-- ==== Sys2Proof/Laws/Memory.lean ====
section
/-! SUPPORT. The laws of one memory: a read after a write to the same address gives the byte written, a write leaves every
other address alone (both for every list of cells), and every operation keeps the canonical form. -/

namespace Sys2Proof.Machine

@[simp] theorem Memory.read_nil (a : Nat) : Memory.read [] a = Memory.unlisted := rfl

theorem Memory.read_cons (c : Host.Cell) (m : Memory) (a : Nat) :
    Memory.read (c :: m) a = if c.1 = a then c.2 else Memory.read m a := rfl

theorem Memory.read_erase_same (m : Memory) (a : Nat) : Memory.read (Memory.erase m a) a = Memory.unlisted := by
  induction m with
  | nil => rfl
  | cons c m ih =>
    by_cases h : c.1 = a
    · simpa [Memory.erase, h] using ih
    · have hc : (c.1 != a) = true := by simpa using h
      have he : Memory.erase (c :: m) a = c :: Memory.erase m a := by simp [Memory.erase, hc]
      rw [he, Memory.read_cons, if_neg h, ih]

theorem Memory.read_erase_other (m : Memory) {a b : Nat} (h : b ≠ a) :
    Memory.read (Memory.erase m a) b = Memory.read m b := by
  induction m with
  | nil => rfl
  | cons c m ih =>
    by_cases hc : c.1 = a
    · have he : Memory.erase (c :: m) a = Memory.erase m a := by simp [Memory.erase, hc]
      rw [he, ih, Memory.read_cons, if_neg (by omega)]
    · have he : Memory.erase (c :: m) a = c :: Memory.erase m a := by simp [Memory.erase, hc]
      rw [he, Memory.read_cons, Memory.read_cons, ih]

theorem Memory.erase_no_key (m : Memory) (a : Nat) : ∀ c ∈ Memory.erase m a, c.1 ≠ a := by
  intro c hc
  simpa using (List.mem_filter.mp hc).2

theorem Memory.read_insert_same (m : Memory) (a : Nat) (v : Byte) (h : ∀ c ∈ m, c.1 ≠ a) :
    Memory.read (Memory.insert m a v) a = v := by
  induction m with
  | nil => simp [Memory.insert, Memory.read]
  | cons c m ih =>
    simp only [Memory.insert]
    split
    · simp [Memory.read]
    · rw [Memory.read_cons, if_neg (h c (by simp))]
      exact ih (fun d hd => h d (by simp [hd]))

theorem Memory.read_insert_other (m : Memory) (a b : Nat) (v : Byte) (h : b ≠ a) :
    Memory.read (Memory.insert m a v) b = Memory.read m b := by
  induction m with
  | nil => simp [Memory.insert, Memory.read, Ne.symm h]
  | cons c m ih =>
    simp only [Memory.insert]
    split
    · rw [Memory.read_cons, if_neg (Ne.symm h)]
    · rw [Memory.read_cons, Memory.read_cons, ih]

/-- A read after a write to the same address gives the byte written. -/
@[simp] theorem Memory.read_write_same (m : Memory) (a : Nat) (v : Byte) : Memory.read (Memory.write m a v) a = v := by
  unfold Memory.write
  split
  · rename_i h
    rw [Memory.read_erase_same, h]
  · exact Memory.read_insert_same _ _ _ (Memory.erase_no_key m a)

/-- A write leaves every other address alone. -/
theorem Memory.read_write_other (m : Memory) (a b : Nat) (v : Byte) (h : b ≠ a) :
    Memory.read (Memory.write m a v) b = Memory.read m b := by
  unfold Memory.write
  split
  · exact Memory.read_erase_other m h
  · rw [Memory.read_insert_other _ _ _ _ h, Memory.read_erase_other m h]

theorem Memory.read_write (m : Memory) (a b : Nat) (v : Byte) :
    Memory.read (Memory.write m a v) b = if b = a then v else Memory.read m b := by
  split
  · rename_i h
    rw [h, Memory.read_write_same]
  · exact Memory.read_write_other m a b v ‹_›

/-- The canonical form as a statement about the cells. -/
theorem Memory.wf_iff (size : Nat) (m : Memory) :
    Memory.wf size m = true ↔ m.Pairwise (fun c d => c.1 < d.1) ∧ ∀ c ∈ m, c.1 < size ∧ c.2 ≠ Memory.unlisted := by
  have hr : Memory.rising m = true ↔ m.Pairwise (fun c d => c.1 < d.1) := by
    induction m with
    | nil => simp [Memory.rising]
    | cons c m ih => simp [Memory.rising, Memory.above, ih]
  simp [Memory.wf, hr]

theorem Memory.wf_erase {size : Nat} {m : Memory} (h : Memory.wf size m = true) (a : Nat) :
    Memory.wf size (Memory.erase m a) = true := by
  rw [Memory.wf_iff] at h ⊢
  exact ⟨h.1.filter _, fun c hc => h.2 c (List.mem_filter.mp hc).1⟩

theorem Memory.mem_insert (m : Memory) (a : Nat) (v : Byte) (c : Host.Cell) :
    c ∈ Memory.insert m a v ↔ c = (a, v) ∨ c ∈ m := by
  induction m with
  | nil => simp [Memory.insert]
  | cons d m ih =>
    simp only [Memory.insert]
    split
    · simp
    · simp only [List.mem_cons, ih]
      tauto

theorem Memory.wf_insert {size : Nat} {m : Memory} (h : Memory.wf size m = true) (a : Nat) (v : Byte)
    (ha : a < size) (hv : v ≠ Memory.unlisted) (hk : ∀ c ∈ m, c.1 ≠ a) :
    Memory.wf size (Memory.insert m a v) = true := by
  rw [Memory.wf_iff] at h ⊢
  refine ⟨?_, ?_⟩
  · have hp := h.1
    clear h
    induction m with
    | nil => simp [Memory.insert]
    | cons d m ih =>
      rw [List.pairwise_cons] at hp
      simp only [Memory.insert]
      split
      · rename_i hd
        rw [List.pairwise_cons]
        refine ⟨?_, List.pairwise_cons.mpr hp⟩
        intro c hc
        rcases List.mem_cons.mp hc with rfl | hc
        · exact hd
        · exact Nat.lt_trans hd (hp.1 c hc)
      · rename_i hd
        rw [List.pairwise_cons]
        refine ⟨?_, ih (fun c hc => hk c (by simp [hc])) hp.2⟩
        intro c hc
        rcases (Memory.mem_insert m a v c).mp hc with rfl | hc
        · have := hk d (by simp)
          simp only
          omega
        · exact hp.1 c hc
  · intro c hc
    rcases (Memory.mem_insert m a v c).mp hc with rfl | hc
    · exact ⟨ha, hv⟩
    · exact h.2 c hc

/-- A write below the size keeps the canonical form. -/
theorem Memory.wf_write {size : Nat} {m : Memory} (h : Memory.wf size m = true) (a : Nat) (v : Byte) (ha : a < size) :
    Memory.wf size (Memory.write m a v) = true := by
  unfold Memory.write
  split
  · exact Memory.wf_erase h a
  · exact Memory.wf_insert (Memory.wf_erase h a) a v ha ‹_› (Memory.erase_no_key m a)

theorem Memory.wf_load {size : Nat} (bytes : List Byte) :
    ∀ (a : Nat) (m : Memory), Memory.wf size m = true → a + bytes.length ≤ size →
      Memory.wf size (Memory.load a bytes m) = true := by
  induction bytes with
  | nil => intro a m h _; exact h
  | cons b bs ih =>
    intro a m h hl
    simp only [List.length_cons] at hl
    exact ih (a + 1) _ (Memory.wf_write h a b (by omega)) (by omega)

@[simp] theorem Memory.wf_nil (size : Nat) : Memory.wf size [] = true := rfl

/-- A memory built from bytes is in canonical form within its size. -/
@[simp] theorem Memory.wf_ofBytes (size : Nat) (bytes : List Byte) : Memory.wf size (Memory.ofBytes size bytes) = true := by
  apply Memory.wf_load
  · rfl
  · simp

theorem Memory.read_load (bytes : List Byte) :
    ∀ (a : Nat) (m : Memory) (b : Nat), Memory.read (Memory.load a bytes m) b =
      if a ≤ b ∧ b < a + bytes.length then bytes.getD (b - a) 0 else Memory.read m b := by
  induction bytes with
  | nil =>
    intro a m b
    have : ¬ (a ≤ b ∧ b < a + ([] : List Byte).length) := by simp
    rw [if_neg this]
    rfl
  | cons v bs ih =>
    intro a m b
    simp only [Memory.load, List.length_cons]
    rw [ih, Memory.read_write]
    by_cases h1 : a + 1 ≤ b ∧ b < a + 1 + bs.length
    · rw [if_pos h1, if_pos (by omega)]
      have : b - a = (b - (a + 1)) + 1 := by omega
      rw [this]
      rfl
    · rw [if_neg h1]
      by_cases h2 : b = a
      · subst h2
        rw [if_pos rfl, if_pos (by omega)]
        simp
      · rw [if_neg h2, if_neg (by omega)]

/-- What a memory built from bytes reads as: the byte at the address, and what an unlisted address reads as beyond them. -/
theorem Memory.read_ofBytes (size : Nat) (bytes : List Byte) (a : Nat) :
    Memory.read (Memory.ofBytes size bytes) a = if a < size then bytes.getD a 0 else 0 := by
  unfold Memory.ofBytes
  rw [Memory.read_load]
  simp only [Nat.zero_le, true_and, Nat.zero_add, Nat.sub_zero, List.length_take, Memory.read_nil, Memory.unlisted]
  by_cases h1 : a < size
  · by_cases h2 : a < bytes.length
    · rw [if_pos (by omega), if_pos h1]
      simp [List.getD_eq_getElem?_getD, h1]
    · rw [if_neg (by omega), if_pos h1]
      simp [List.getD_eq_getElem?_getD, List.getElem?_eq_none (Nat.le_of_not_lt h2)]
  · rw [if_neg (by omega), if_neg h1]

@[simp] theorem Memory.length_toBytes (size : Nat) (m : Memory) : (Memory.toBytes size m).length = size := by
  simp [Memory.toBytes]

theorem Memory.getD_toBytes (size : Nat) (m : Memory) (a : Nat) (h : a < size) :
    (Memory.toBytes size m).getD a 0 = Memory.read m a := by
  simp [Memory.toBytes, List.getD_eq_getElem?_getD, h]

end Sys2Proof.Machine
end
● ● ● ● ● ● ●
#### INSTRUCTIONS FOR THE TASK
Copy out whichever lines of the listing contain the word "leaves".

#### OUTPUT BELOW
/-! SUPPORT. The laws of one memory: a read after a write to the same address gives the byte written, a write leaves every
/-- A write leaves every other address alone. -/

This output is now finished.